Metrik ini sangat berguna karena menggabungkan dua aspek penting: persepsi pasar (dilihat dari kapitalisasi pasar) dan tingkat penggunaan protokol secara nyata (ditunjukkan oleh TVL). Dengan menganalisis kedua faktor tersebut sekaligus, investor dapat menemukan celah antara penilaian pasar dan nilai fundamental proyek.
Menghitung rasio Market Cap/TVL sangat mudah dan hanya menggunakan dua komponen utama:
Rumus dasar: Rasio MC/TVL = Kapitalisasi Pasar ÷ Total Nilai Terkunci
Komponen perhitungan:
Kapitalisasi Pasar: Nilai total token yang beredar dari suatu proyek, dihitung dengan mengalikan harga token saat ini dengan jumlah token yang beredar.
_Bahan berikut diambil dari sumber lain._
-- ==== Sys2Proof/Laws/State.lean ====
section
/-! SUPPORT. The named updates of the part's state, field by field: what each leaves unchanged, and reading after writing. -/

namespace Sys2Proof.Machine

/-! ### `Part.setPort` -/

@[simp] theorem Part.setPort_phase (s : Part) (p : Port) (x : PortState) : (s.setPort p x).phase = s.phase := by cases p <;> rfl
@[simp] theorem Part.setPort_powerCause (s : Part) (p : Port) (x : PortState) : (s.setPort p x).powerCause = s.powerCause := by cases p <;> rfl
@[simp] theorem Part.setPort_supply (s : Part) (p : Port) (x : PortState) : (s.setPort p x).supply = s.supply := by cases p <;> rfl
@[simp] theorem Part.setPort_rstn (s : Part) (p : Port) (x : PortState) : (s.setPort p x).rstn = s.rstn := by cases p <;> rfl
@[simp] theorem Part.setPort_pfw (s : Part) (p : Port) (x : PortState) : (s.setPort p x).pfw = s.pfw := by cases p <;> rfl
@[simp] theorem Part.setPort_tamp (s : Part) (p : Port) (x : PortState) : (s.setPort p x).tamp = s.tamp := by cases p <;> rfl
@[simp] theorem Part.setPort_ms (s : Part) (p : Port) (x : PortState) : (s.setPort p x).ms = s.ms := by cases p <;> rfl
@[simp] theorem Part.setPort_sec (s : Part) (p : Port) (x : PortState) : (s.setPort p x).sec = s.sec := by cases p <;> rfl
@[simp] theorem Part.setPort_mpAside (s : Part) (p : Port) (x : PortState) : (s.setPort p x).mpAside = s.mpAside := by cases p <;> rfl
@[simp] theorem Part.setPort_npAside (s : Part) (p : Port) (x : PortState) : (s.setPort p x).npAside = s.npAside := by cases p <;> rfl
@[simp] theorem Part.setPort_slots (s : Part) (p : Port) (x : PortState) : (s.setPort p x).slots = s.slots := by cases p <;> rfl
@[simp] theorem Part.setPort_windows (s : Part) (p : Port) (x : PortState) : (s.setPort p x).windows = s.windows := by cases p <;> rfl
@[simp] theorem Part.setPort_pages (s : Part) (p : Port) (x : PortState) : (s.setPort p x).pages = s.pages := by cases p <;> rfl
@[simp] theorem Part.setPort_cells (s : Part) (p : Port) (x : PortState) : (s.setPort p x).cells = s.cells := by cases p <;> rfl
@[simp] theorem Part.setPort_allocNext (s : Part) (p : Port) (x : PortState) : (s.setPort p x).allocNext = s.allocNext := by cases p <;> rfl
@[simp] theorem Part.setPort_facts (s : Part) (p : Port) (x : PortState) : (s.setPort p x).facts = s.facts := by cases p <;> rfl
@[simp] theorem Part.setPort_nextSeq (s : Part) (p : Port) (x : PortState) : (s.setPort p x).nextSeq = s.nextSeq := by cases p <;> rfl
@[simp] theorem Part.setPort_nextPageSeq (s : Part) (p : Port) (x : PortState) : (s.setPort p x).nextPageSeq = s.nextPageSeq := by cases p <;> rfl
@[simp] theorem Part.setPort_headStamped (s : Part) (p : Port) (x : PortState) : (s.setPort p x).headStamped = s.headStamped := by cases p <;> rfl
@[simp] theorem Part.setPort_reclaim (s : Part) (p : Port) (x : PortState) : (s.setPort p x).reclaim = s.reclaim := by cases p <;> rfl
@[simp] theorem Part.setPort_fullReclaims (s : Part) (p : Port) (x : PortState) : (s.setPort p x).fullReclaims = s.fullReclaims := by cases p <;> rfl
@[simp] theorem Part.setPort_mode (s : Part) (p : Port) (x : PortState) : (s.setPort p x).mode = s.mode := by cases p <;> rfl
@[simp] theorem Part.setPort_wear (s : Part) (p : Port) (x : PortState) : (s.setPort p x).wear = s.wear := by cases p <;> rfl
@[simp] theorem Part.setPort_jobs (s : Part) (p : Port) (x : PortState) : (s.setPort p x).jobs = s.jobs := by cases p <;> rfl
@[simp] theorem Part.setPort_nextAge (s : Part) (p : Port) (x : PortState) : (s.setPort p x).nextAge = s.nextAge := by cases p <;> rfl
@[simp] theorem Part.setPort_inFlight (s : Part) (p : Port) (x : PortState) : (s.setPort p x).inFlight = s.inFlight := by cases p <;> rfl
@[simp] theorem Part.setPort_commits (s : Part) (p : Port) (x : PortState) : (s.setPort p x).commits = s.commits := by cases p <;> rfl
@[simp] theorem Part.setPort_receiver (s : Part) (p : Port) (x : PortState) : (s.setPort p x).receiver = s.receiver := by cases p <;> rfl
@[simp] theorem Part.setPort_te (s : Part) (p : Port) (x : PortState) : (s.setPort p x).te = s.te := by cases p <;> rfl
@[simp] theorem Part.setPort_lifecycle (s : Part) (p : Port) (x : PortState) : (s.setPort p x).lifecycle = s.lifecycle := by cases p <;> rfl
@[simp] theorem Part.setPort_identity (s : Part) (p : Port) (x : PortState) : (s.setPort p x).identity = s.identity := by cases p <;> rfl
@[simp] theorem Part.setPort_lifeChanges (s : Part) (p : Port) (x : PortState) : (s.setPort p x).lifeChanges = s.lifeChanges := by cases p <;> rfl
@[simp] theorem Part.setPort_tamperCount (s : Part) (p : Port) (x : PortState) : (s.setPort p x).tamperCount = s.tamperCount := by cases p <;> rfl
@[simp] theorem Part.setPort_sealWindow (s : Part) (p : Port) (x : PortState) : (s.setPort p x).sealWindow = s.sealWindow := by cases p <;> rfl
@[simp] theorem Part.setPort_cover (s : Part) (p : Port) (x : PortState) : (s.setPort p x).cover = s.cover := by cases p <;> rfl
@[simp] theorem Part.setPort_debounce (s : Part) (p : Port) (x : PortState) : (s.setPort p x).debounce = s.debounce := by cases p <;> rfl
@[simp] theorem Part.setPort_store (s : Part) (p : Port) (x : PortState) : (s.setPort p x).store = s.store := by cases p <;> rfl
@[simp] theorem Part.setPort_draws (s : Part) (p : Port) (x : PortState) : (s.setPort p x).draws = s.draws := by cases p <;> rfl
Sebagai contoh, jika harga token $5 dan ada 100 juta token beredar, kapitalisasi pasarnya adalah $500 juta.
Total Nilai Terkunci (TVL): Jumlah total aset dalam USD yang disimpan atau di-staking di smart contract proyek tersebut. Termasuk dana di pool likuiditas, vault peminjaman, protokol staking, dan mekanisme penguncian modal lainnya. TVL langsung menunjukkan berapa banyak modal nyata yang dipercayakan pengguna kepada protokol.
Contoh perhitungan praktis:
Misalkan sebuah protokol DeFi memiliki kapitalisasi pasar $500 juta dan TVL $1 miliar. Berdasarkan rumus:
Rasio MC/TVL = $500M ÷ $1.000M = 0,5
Hasil 0,5 berarti kapitalisasi pasar hanya setengah dari total nilai terkunci—biasanya diartikan sebagai valuasi yang konservatif.
Panduan interpretasi rasio:
MC/TVL > 1,0: Token proyek kemungkinan dinilai terlalu tinggi dibandingkan TVL-nya. Ini bisa menjadi tanda ekspektasi tinggi atau spekulasi yang berlebihan.
MC/TVL < 1,0: Proyek tampak undervalued dibandingkan TVL-nya. Jika fundamentalnya kuat, ini bisa jadi peluang beli.
Hampir 0 (0,1–0,3): Rasio sangat rendah menunjukkan undervaluasi mendalam. Proyek seperti ini bisa saja luput dari perhatian pasar atau punya masalah persepsi.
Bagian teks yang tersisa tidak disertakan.